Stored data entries
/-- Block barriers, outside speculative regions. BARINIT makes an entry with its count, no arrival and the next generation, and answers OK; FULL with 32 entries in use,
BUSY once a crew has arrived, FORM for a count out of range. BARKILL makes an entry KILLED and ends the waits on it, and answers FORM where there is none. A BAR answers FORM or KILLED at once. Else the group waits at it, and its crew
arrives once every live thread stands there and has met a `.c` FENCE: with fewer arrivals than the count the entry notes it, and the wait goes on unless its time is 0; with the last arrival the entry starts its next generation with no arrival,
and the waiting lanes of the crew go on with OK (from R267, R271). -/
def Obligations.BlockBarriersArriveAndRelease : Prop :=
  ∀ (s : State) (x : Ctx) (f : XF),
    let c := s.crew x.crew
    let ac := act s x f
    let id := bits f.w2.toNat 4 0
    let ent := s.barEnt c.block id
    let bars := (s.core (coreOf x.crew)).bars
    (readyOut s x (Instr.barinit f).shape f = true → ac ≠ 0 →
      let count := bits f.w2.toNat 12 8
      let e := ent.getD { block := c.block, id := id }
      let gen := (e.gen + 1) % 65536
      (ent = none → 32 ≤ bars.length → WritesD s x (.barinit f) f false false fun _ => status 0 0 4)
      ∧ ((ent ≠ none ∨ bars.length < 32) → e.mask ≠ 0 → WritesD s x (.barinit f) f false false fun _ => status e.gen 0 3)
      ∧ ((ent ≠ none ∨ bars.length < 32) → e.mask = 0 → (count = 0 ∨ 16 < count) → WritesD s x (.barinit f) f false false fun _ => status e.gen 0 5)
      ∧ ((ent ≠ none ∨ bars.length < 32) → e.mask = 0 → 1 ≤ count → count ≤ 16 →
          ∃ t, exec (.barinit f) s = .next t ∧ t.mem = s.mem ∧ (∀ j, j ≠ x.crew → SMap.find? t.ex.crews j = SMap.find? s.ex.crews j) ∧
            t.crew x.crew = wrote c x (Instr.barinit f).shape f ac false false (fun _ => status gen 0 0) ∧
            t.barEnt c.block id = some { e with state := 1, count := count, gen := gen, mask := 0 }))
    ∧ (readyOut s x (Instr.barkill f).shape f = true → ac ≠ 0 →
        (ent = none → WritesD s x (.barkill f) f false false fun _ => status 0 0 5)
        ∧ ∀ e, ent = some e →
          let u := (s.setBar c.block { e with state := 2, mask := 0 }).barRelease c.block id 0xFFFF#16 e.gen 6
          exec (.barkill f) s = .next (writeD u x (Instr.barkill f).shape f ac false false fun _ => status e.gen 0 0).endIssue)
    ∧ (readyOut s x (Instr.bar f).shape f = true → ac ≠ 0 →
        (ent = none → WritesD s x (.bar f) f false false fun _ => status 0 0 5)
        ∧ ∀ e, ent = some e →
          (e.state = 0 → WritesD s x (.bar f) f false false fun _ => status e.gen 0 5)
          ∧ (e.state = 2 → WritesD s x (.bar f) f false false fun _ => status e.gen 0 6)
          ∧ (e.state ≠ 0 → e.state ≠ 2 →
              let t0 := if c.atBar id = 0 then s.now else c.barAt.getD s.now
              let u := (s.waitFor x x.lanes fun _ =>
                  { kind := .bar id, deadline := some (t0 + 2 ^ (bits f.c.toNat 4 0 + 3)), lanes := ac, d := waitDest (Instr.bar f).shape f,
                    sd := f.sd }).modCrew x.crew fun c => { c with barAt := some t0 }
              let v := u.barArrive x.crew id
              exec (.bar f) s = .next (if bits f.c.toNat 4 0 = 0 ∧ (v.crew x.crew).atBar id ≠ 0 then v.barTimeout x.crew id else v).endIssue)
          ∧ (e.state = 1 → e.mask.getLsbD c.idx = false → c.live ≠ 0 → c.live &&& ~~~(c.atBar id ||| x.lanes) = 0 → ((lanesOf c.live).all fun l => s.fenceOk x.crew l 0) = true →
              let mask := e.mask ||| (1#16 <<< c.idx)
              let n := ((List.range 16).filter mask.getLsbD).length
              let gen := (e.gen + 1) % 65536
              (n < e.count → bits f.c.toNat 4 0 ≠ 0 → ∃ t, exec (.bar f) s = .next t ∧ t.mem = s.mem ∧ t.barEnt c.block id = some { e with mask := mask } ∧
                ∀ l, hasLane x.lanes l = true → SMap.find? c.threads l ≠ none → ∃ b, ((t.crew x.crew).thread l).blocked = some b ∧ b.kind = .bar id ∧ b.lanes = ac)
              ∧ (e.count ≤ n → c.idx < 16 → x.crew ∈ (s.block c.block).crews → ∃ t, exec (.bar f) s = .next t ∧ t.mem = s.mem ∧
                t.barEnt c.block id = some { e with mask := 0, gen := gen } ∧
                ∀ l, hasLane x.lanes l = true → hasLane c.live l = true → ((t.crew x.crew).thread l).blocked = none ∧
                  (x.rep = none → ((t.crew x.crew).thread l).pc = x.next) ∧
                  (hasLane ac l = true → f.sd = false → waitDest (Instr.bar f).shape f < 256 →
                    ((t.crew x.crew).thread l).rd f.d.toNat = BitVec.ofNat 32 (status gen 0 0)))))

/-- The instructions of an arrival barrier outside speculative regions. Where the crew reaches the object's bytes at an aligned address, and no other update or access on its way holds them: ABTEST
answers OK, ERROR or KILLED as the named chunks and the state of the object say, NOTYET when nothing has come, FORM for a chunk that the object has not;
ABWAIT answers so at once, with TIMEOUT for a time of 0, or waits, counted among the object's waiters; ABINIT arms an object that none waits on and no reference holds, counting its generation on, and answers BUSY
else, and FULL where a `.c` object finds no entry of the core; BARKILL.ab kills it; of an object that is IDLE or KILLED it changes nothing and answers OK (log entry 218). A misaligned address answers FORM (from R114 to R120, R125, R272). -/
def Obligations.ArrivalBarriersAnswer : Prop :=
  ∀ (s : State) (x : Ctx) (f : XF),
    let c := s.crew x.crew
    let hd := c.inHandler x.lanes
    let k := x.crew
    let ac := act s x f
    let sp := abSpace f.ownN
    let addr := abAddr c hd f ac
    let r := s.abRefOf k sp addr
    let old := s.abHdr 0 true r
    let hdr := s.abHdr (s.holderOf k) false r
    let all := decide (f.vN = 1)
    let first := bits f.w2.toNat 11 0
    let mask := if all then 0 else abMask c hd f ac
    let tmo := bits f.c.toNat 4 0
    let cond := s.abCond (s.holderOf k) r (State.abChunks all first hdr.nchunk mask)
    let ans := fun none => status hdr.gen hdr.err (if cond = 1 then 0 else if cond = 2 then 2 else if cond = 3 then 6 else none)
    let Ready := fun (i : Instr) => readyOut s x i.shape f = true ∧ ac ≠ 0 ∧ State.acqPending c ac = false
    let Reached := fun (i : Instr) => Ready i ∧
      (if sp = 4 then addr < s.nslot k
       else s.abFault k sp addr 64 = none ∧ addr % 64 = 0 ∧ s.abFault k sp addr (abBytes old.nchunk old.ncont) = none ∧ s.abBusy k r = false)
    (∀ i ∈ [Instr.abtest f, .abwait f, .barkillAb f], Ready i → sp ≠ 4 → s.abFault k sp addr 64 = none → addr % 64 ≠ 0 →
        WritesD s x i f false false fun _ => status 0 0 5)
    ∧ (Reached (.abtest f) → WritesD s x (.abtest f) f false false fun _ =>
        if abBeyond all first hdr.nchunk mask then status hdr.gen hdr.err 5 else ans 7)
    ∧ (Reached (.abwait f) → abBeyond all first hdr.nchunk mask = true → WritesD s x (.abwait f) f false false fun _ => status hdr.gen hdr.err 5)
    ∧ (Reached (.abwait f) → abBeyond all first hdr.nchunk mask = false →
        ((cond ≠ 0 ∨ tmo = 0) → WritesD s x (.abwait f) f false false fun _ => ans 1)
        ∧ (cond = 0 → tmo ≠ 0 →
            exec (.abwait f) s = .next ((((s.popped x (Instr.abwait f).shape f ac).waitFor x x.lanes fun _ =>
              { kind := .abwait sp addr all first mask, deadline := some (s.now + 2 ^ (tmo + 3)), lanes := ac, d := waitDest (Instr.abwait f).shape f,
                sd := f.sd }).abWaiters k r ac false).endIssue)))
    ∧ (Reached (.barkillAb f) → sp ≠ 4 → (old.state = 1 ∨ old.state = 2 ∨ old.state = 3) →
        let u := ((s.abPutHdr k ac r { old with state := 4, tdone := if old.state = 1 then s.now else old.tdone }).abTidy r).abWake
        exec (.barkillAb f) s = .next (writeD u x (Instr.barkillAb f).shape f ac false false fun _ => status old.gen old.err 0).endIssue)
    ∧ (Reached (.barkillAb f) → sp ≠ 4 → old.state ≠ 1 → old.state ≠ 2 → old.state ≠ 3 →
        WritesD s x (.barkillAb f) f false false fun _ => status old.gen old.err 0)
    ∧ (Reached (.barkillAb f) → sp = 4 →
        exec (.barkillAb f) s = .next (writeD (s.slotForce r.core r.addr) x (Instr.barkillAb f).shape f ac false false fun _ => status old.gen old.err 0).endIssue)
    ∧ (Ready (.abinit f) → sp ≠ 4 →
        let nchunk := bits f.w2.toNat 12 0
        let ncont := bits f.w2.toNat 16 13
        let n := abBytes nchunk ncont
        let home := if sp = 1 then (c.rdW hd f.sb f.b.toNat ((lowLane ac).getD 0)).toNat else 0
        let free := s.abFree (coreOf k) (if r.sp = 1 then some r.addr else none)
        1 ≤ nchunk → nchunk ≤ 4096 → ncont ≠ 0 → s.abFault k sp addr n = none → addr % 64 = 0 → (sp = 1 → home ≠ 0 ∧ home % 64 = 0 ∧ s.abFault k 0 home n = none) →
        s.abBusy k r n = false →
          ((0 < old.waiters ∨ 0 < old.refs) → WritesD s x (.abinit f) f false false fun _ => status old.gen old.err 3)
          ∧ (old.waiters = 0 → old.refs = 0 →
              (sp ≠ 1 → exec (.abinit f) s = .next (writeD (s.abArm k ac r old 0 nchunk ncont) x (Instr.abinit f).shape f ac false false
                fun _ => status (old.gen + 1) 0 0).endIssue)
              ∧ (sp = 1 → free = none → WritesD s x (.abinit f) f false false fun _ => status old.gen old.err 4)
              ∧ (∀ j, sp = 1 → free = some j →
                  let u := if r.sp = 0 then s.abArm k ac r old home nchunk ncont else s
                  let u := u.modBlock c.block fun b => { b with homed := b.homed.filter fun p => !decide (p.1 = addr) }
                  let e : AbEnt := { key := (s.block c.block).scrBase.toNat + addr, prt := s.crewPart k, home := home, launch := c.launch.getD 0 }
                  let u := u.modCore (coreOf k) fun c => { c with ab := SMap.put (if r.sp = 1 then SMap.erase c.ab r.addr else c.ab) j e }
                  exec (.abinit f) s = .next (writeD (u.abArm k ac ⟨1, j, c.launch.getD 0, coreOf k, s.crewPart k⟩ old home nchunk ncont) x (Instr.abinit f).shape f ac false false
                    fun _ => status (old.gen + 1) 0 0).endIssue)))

> [PROBLEM]: Extract from the records above the lines from the one containing "(ent = none → 32" to the one containing "16 < count)", both lines included, exactly as they appear and with nothing else.

> [EXERCISE ANSWER]:
      (ent = none → 32 ≤ bars.length → WritesD s x (.barinit f) f false false fun _ => status 0 0 4)
      ∧ ((ent ≠ none ∨ bars.length < 32) → e.mask ≠ 0 → WritesD s x (.barinit f) f false false fun _ => status e.gen 0 3)
      ∧ ((ent ≠ none ∨ bars.length < 32) → e.mask = 0 → (count = 0 ∨ 16 < count) → WritesD s x (.barinit f) f false false fun _ => status e.gen 0 5)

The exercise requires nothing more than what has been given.